= Everard Mott Williams =

American academic and electrical engineer (1915–1972)

Everard Mott Williams (February 2, 1915 – October 24, 1972), noted scientist and educator, was born in New Haven, Connecticut. He was the son of Cecil Hayward Williams (1886-1972) of Detroit, Michigan and Phyllis Hope Hason (1886-1973) of London, England. His paternal grandfather was Rev. Gershom Mott Williams, paternal great-grandfather was General Thomas Williams, and his paternal 2nd great-grandfather was John Biddle, making him a part of the Biddle family.

He received a Ph.D. from Yale University in Electrical Engineering in 1939, served as the head of Carnegie Mellon University, Department of Electrical Engineering from 1952–1969 and has over 100 patents.

The broad scope of his accomplishments includes invention, engineering consulting, teaching methodology, and academic administration. Williams pioneered in programmed instruction and teaching machines, innovated electric discharge machining and contributed to electronic countermeasures.
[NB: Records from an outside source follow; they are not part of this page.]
-- ==== Sys2Proof/Machine/PortState.lean ====
section
/-! DEFINITION. The state of the line ports behind their registers: start-up, shared-port reception, decoding, alignment,
overhead, defects and performance monitoring, transmit (R109 to R269). -/

namespace Sys2Proof.Machine

/-! ### Chirp reception (R125 to R128) -/

/-- The peak of a dechirped symbol: its bin, its fractional place in 1/64 bin, its power, the peak-to-average ratio in 0.25 dB. -/
structure Peak where
  bin   : Nat
  frac  : Int
  pow   : Nat
  ratio : Nat
  deriving DecidableEq, Repr

/-- One symbol interval as the correlator sees it (R119, R125): the peaks after dechirping with the up and the down reference, the place of
its start in 1/64 chip, whether it overlaps the port's own preamble extended by 32 chips (R127). -/
structure ChirpSym where
  up      : Peak
  down    : Peak
  start   : Int
  overlap : Bool
  deriving DecidableEq, Repr

/-- A run of correct preamble symbols that alternate in direction (R125): its length, the latest peaks, the peak powers of its last four
symbols (R160). -/
structure CorrRun where
  run  : Nat
  up   : Option Peak
  down : Option Peak
  pows : List Nat
  deriving DecidableEq, Repr

def CorrRun.empty : CorrRun := ⟨0, none, none, []⟩

/-- A detection being classified (R126). -/
structure Detect where
  bin    : Nat          -- the bin of the pattern's peaks, both sweeps, on the timing of the detection
  f      : Int          -- the frequency offset, 1/64 bin
  next   : Int          -- the start of the next symbol, in 1/64 chip
  nextUp : Bool         -- the next symbol position is an up-sweep
  sym9   : Option Nat   -- the value decided for symbol 9
  since  : Nat          -- symbols since detection
  deriving DecidableEq, Repr

/-- A chirp offer (R128). -/
structure OfferSt where
  since    : Nat          -- TIMEBASE of its start
  beacon   : Bool         -- the beacon is being sent
  accepted : Option Nat   -- TIMEBASE at which the upstream preamble was accepted
  deriving DecidableEq, Repr

/-! ### Shared reception (R160 to R163) -/

/-- A burst reception in a context of SPIN. -/
structure Reception where
  pos      : Int            -- position of symbol 1 after the start of its cycle, 1/4 chip
  cycle    : Nat            -- TIMEBASE of the start of that cycle
  pows     : List Nat       -- the peak-bin powers of its last four symbols, newest first (R160)
  det      : Detect
  next     : Int            -- the start of its next symbol, in 1/65,536 of 1/64 chip
  eps      : Int            -- its clock ratio, in 1/65,536 of 1/16 ppm
  pwOk     : Bool           -- the port word was accepted
  heads    : List Nat       -- the peak bins of its header symbols
  noise    : Nat × Nat      -- the sum of their non-peak bin powers and their number (R199)
  cols     : List (List (List Nat))  -- the bin powers of its payload symbols, per layer
  accepted : Bool           -- the header passed (R151)
  stn      : Nat
  len      : Nat
  flag     : Bool
  window   : Option Nat     -- the window whose range took symbol 1
  discard  : Bool           -- the payload is decoded and discarded (WRONG_WINDOW)
  deriving DecidableEq, Repr

/-- A decided sweep of the stronger of two receptions (R163): where it starts in 1/65,536 of 1/64 chip, its layer, value and bin. -/
structure Sweep where
  at_ : Int
  l   : Nat
  s   : Nat
  amp : Cx
  deriving DecidableEq, Repr

/-- A collision being settled (R161 to R165): reception A is in the context `aSlot` (false primary, true fork), B in the
other. -/
structure Collision where
  aSlot   : Bool
  aWindow : Nat
  aStn    : Nat
  aValid  : Bool
  bStn    : Nat
  bValid  : Bool
  delta   : Int
  aDone   : Option Bool    -- whether A passed, once it has ended
  bDone   : Option Bool
  fork    : Bool           -- A has been accepted: settled by R163
  deriving DecidableEq, Repr

/-- A join request that waits for its settlement (R157). -/
structure JoinReq where
  window : Nat
  nonce  : Nat
  offset : Int
  metric : Nat
  deriving DecidableEq, Repr

/-- A grant map (R145). -/
structure GrantMap where
  entries : List Nat
  full    : Bool
  deriving DecidableEq, Repr

/-- The state of a shared port. -/
structure SharedSt where
  group    : Nat                        -- multiframe of the map group, 0 to 7
  cycleAt  : Option Nat                 -- TIMEBASE of the start of the current cycle
  prevAt   : Option Nat                 -- TIMEBASE of the start of the cycle before
  map      : GrantMap                   -- in effect
  prevMap  : GrantMap                   -- in effect in the cycle before
  sent     : GrantMap                   -- being sent in this group
  last     : GrantMap                   -- sent in the group before
  ctxA     : Option Reception           -- primary context
  ctxB     : Option Reception           -- fork context
  waiting  : List Reception             -- candidates that wait in the correlator (R162)
  coll     : List Collision
  strong   : Option Bool                -- the context of the stronger of two overlapping receptions (R163)
  sweeps   : List Sweep                 -- its decided sweeps
  got      : List (Nat × Nat × Bool)    -- windows in which a burst was accepted, or that were found missing: cycle start, window, whether settled for its station
  joins    : List JoinReq
  renumber : Option (Nat × Nat × Nat)   -- a RENUMBER sent (R148): the number freed, its old window; 1 once its map is sent, 2 in the group after
  deriving DecidableEq, Repr
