/-- The frame that reads RX_GAIN of a port (R87). -/
def gainReadFrame (n : Nat) : Nat := 2 ^ 23 + portConv n * 2 ^ 16

/-- The next managed transaction of a master starts, unless one runs, a raw one runs, or the master holds (R105); a unit in STANDBY
sends no AFE traffic (R102). -/
def Dev.spiKick (d : Dev) (m : Nat) : Dev :=
  let x := d.master m
  if x.current.isSome || x.raw || d.on AFEC.HOLD 0 m || d.on AFEC.HELD 0 m || d.mode == .standby then d
  else
    match x.queue with
    | [] => d.wr AFEC.BUSY 0 m 0
    | j :: r => ((d.setMaster m { x with queue := r, current := some j }).wr AFEC.BUSY 0 m 1).emit (.spi m (linkCs j.link) j.frame)

/-- Whether a job reads the ID of an AFE. -/
def SpiJob.isId : SpiJob → Bool
  | .idRead _ => true
  | _ => false

/-- A managed transaction queued. In STANDBY only the read of an ID waits for takeover (R87, R102). -/
def Dev.spiQueue (d : Dev) (j : SpiJob) : Dev :=
  if d.mode = .standby ∧ !j.isId then d
  else
    let m := linkMaster j.link
    (d.setMaster m { d.master m with queue := (d.master m).queue ++ [j] }).spiKick m

/-! ### Links (R82 to R89) -/

def Dev.link (d : Dev) (k : Nat) : LinkSt := FMap.get LinkSt.off d.line.links k

def Dev.setLink (d : Dev) (k : Nat) (x : LinkSt) : Dev := { d with line := { d.line with links := FMap.set LinkSt.off d.line.links k x } }

/-- The JLANE pages that name a link. -/
def Dev.linkLanes (d : Dev) (k : Nat) : List Nat := (List.range 48).filter (fun j => d.rd JLANE.LINK j == k)

/-- L of a link from L_CODE (R107). -/
def lanesOf (code : Nat) : Nat := match code with | 0 => 1 | 1 => 2 | _ => 4

/-- Whether every lane ID of a link appears exactly once and LANE_ID 0 is the lowest-numbered (R82). -/
def Dev.lanesAssigned (d : Dev) (k : Nat) : Bool :=
  let l := lanesOf (d.linkField k JLANE.L_CODE)
  let ps := (d.linkLanes k).filter (fun j => decide (d.rd JLANE.LANE_ID j < l))
  (List.range l).all (fun i => (ps.filter (fun j => d.rd JLANE.LANE_ID j == i)).length == 1) &&
  ps.all (fun j => d.on (HDR.ENABLE .jlane) j) && ps.head? == d.linkPage k

/-- Whether M and L are a combination of R81 and the lane rate lies in the range of R80 (R83). -/
def rateSupported (m l fs : Nat) : Bool :=
  (m == 8 || m == 16 || ((m == 4 || m == 12) && l != 4)) &&
  decide (800000 * 64 * l ≤ m * 12 * (4096 * 2 ^ fs) * 66 ∧ m * 12 * (4096 * 2 ^ fs) * 66 ≤ 32440000 * 64 * l)

/-- Whether a link can reach UP at all. -/
def Dev.linkSound (d : Dev) (k : Nat) : Bool :=
  d.lanesAssigned k &&
  rateSupported (d.linkField k JLANE.M) (lanesOf (d.linkField k JLANE.L_CODE)) (d.linkField k JLANE.FS_SEL)

/-- LINK_STATE and the locks of a link's lanes shown. -/
def Dev.showLink (d : Dev) (k : Nat) : Dev :=
  let x := d.link k
  let d1 := match d.linkPage k with
    | some j => d.wr JLANE.LINK_STATE j 0 x.mode.code
    | none => d
  if x.mode = .up then
    (d1.linkLanes k).foldl (fun d j => ((d.wr JLANE.CDR_LOCK j 0 1).wr JLANE.SH_LOCK j 0 1).wr JLANE.EMB_LOCK j 0 1) d1
  else
    (d1.linkLanes k).foldl (fun d j => ((d.wr JLANE.CDR_LOCK j 0 0).wr JLANE.SH_LOCK j 0 0).wr JLANE.EMB_LOCK j 0 0) d1

/-- A link in another state: its LEMC phase is set anew by the next SYSREF edge, and one that was UP brings no samples from now on (R88,
R89, R92). -/
def LinkSt.enter (x : LinkSt) (m : LinkMode) (now : Nat) : LinkSt :=
  { x with mode := m, since := now, lemc := none, downAt := if x.mode = .up then now else x.downAt }

/-- A link enters SYNCING; the next SYSREF edge sets its LEMC phase (R88, R89). -/
def Dev.linkSync (d : Dev) (k : Nat) : Dev := (d.setLink k ((d.link k).enter .syncing d.timebase)).showLink k

/-- A link fault or event on the link page. -/
def Dev.linkEvent (d : Dev) (k bit : Nat) : Dev :=
  match d.linkPage k with
  | some j => d.raise .jlane j bit
  | none => d

def Dev.linkFault (d : Dev) (k loc : Nat) : Dev :=
  match d.linkPage k with
  | some j => d.fault (srcJlane j loc)
  | none => d

/-- F and E of R81 shown on the link page. -/
def Dev.showFE (d : Dev) (k : Nat) : Dev :=
  match d.linkPage k with
  | some j =>
    let m := d.rd JLANE.M j
    let l := lanesOf (d.rd JLANE.L_CODE j)
    if (m == 8 || m == 16 || ((m == 4 || m == 12) && l != 4)) then
      (d.wr JLANE.F j 0 (m * 3 / (2 * l))).wr JLANE.E j 0 (embE m)
    else (d.wr JLANE.F j 0 0).wr JLANE.E j 0 0
  | none => d

/-- Whether a link's page enables it (R82). -/
def Dev.linkEnabled (d : Dev) (k : Nat) : Bool :=
  match d.linkPage k with
  | some j => d.on (HDR.ENABLE .jlane) j
  | none => false

/-- Links brought in line with their enables: a link newly enabled starts SYNCING, one no longer enabled stops (R88). -/
def Dev.followEnables (d : Dev) : Dev :=
  (List.range 32).foldl
    (fun d k =>
      if d.linkEnabled k then (if (d.link k).mode = .disabled then (d.linkSync k).showFE k else d.showFE k)
      else if (d.link k).mode = .disabled then d
      else (d.setLink k ((d.link k).enter .disabled d.timebase)).showLink k) d

/-- A link reaches UP: LINK_UP; at the first time the AFE's ID is read (R87, R88). -/
def Dev.linkUp (d : Dev) (k : Nat) : Dev :=
  let x := d.link k
  let d1 := ((d.setLink k { x with mode := .up, since := d.timebase, upAt := some d.timebase }).showLink k).linkEvent k 16
  if x.upAt.isSome then d1 else d1.spiQueue (.idRead k)

/-! ### LEMC and stamps (R81, R89, R90) -/

/-- The samples of one LEMC period: 256 × E / F (R81). -/
def Dev.lemcSamples (d : Dev) (k : Nat) : Nat :=
  let m := d.linkField k JLANE.M
  512 * embE m * lanesOf (d.linkField k JLANE.L_CODE) / max 1 (3 * m)

/-- The LEMC period in 1/65,536 tick: a sample lasts 163.84 / Fs ticks. -/
def Dev.lemcTicks (d : Dev) (k : Nat) : Nat := d.lemcSamples k * 40 * 65536 / 2 ^ d.linkField k JLANE.FS_SEL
Williams started his teaching career at Penn State in 1939, but with the declaration of war in 1942, became associated with the development branch special projects laboratory at Wright Field as a Chief Branch Engineer. There he was concerned with work on radar, development of radio countermeasures, radio control for guided missiles, and infra red systems. He became an associate professor at Carnegie Mellon University in 1945 and became head of the Electrical Engineering department in 1952.

==Accomplishments==
- Recipient of a 1938 General Electric Charles A. Coffin fellowship totalling $5,000 for advanced study and research. The fellowship was used to investigate the properties of short-wave transmitting antennas.
- Eta Kappa Nu recognition award - 1946.
- George Westinghouse professor of the Carnegie Mellon University.
- Member Sigma Xi, Tau Beta Pi, The American Association of University Professors, The American Society of Engineering Education.
- 1952 awarded a $12,600 research grant by the National Science Foundation to support research in the field of Phenomena Accompanying Transient Low Voltage Sparkover in Liquid Dielectrics.
- Pittsburgh Man of the Year in 1959.
- Most Outstanding Young Electrical Engineer in the United States in 1946. The award by the Eta Kappa Nu, national electrical engineering fraternity, goes to persons under 35, and out of college 10 years, who have performed "meritorious service in the interest of mankind.".
- Cited by the President of the United States for "Outstanding fidelity and meritorious conduct in the aid of the war effort" in World War II. Awarded the President's Certificate of merit for World War II work on radar, guided missiles and infrared systems at Wright field in Dayton, Ohio.
- 1971 Western Electric Award for excellent instruction of engineering students.
- Designed the oscillator and deflector for the $2,500,000 synchro-cyclotron at Carnegie Tech.
- Developed a radar device during World War II which was used on US missiles from 1944 through 1960, which increased accuracy of directing the missile to its target.
- Consultant to Firth Sterling, Carbide corp, U.S. Army Ordnance Dept.
- Member of the board of directors of Electronic Associates.
- Served on NASA's research advisory committee on communications and data processing.
- Holds more than 100 patents in radar, guided missiles, photographic equipment, machine tools, electronic organs, and radio receivers, transmitters and jamming devices.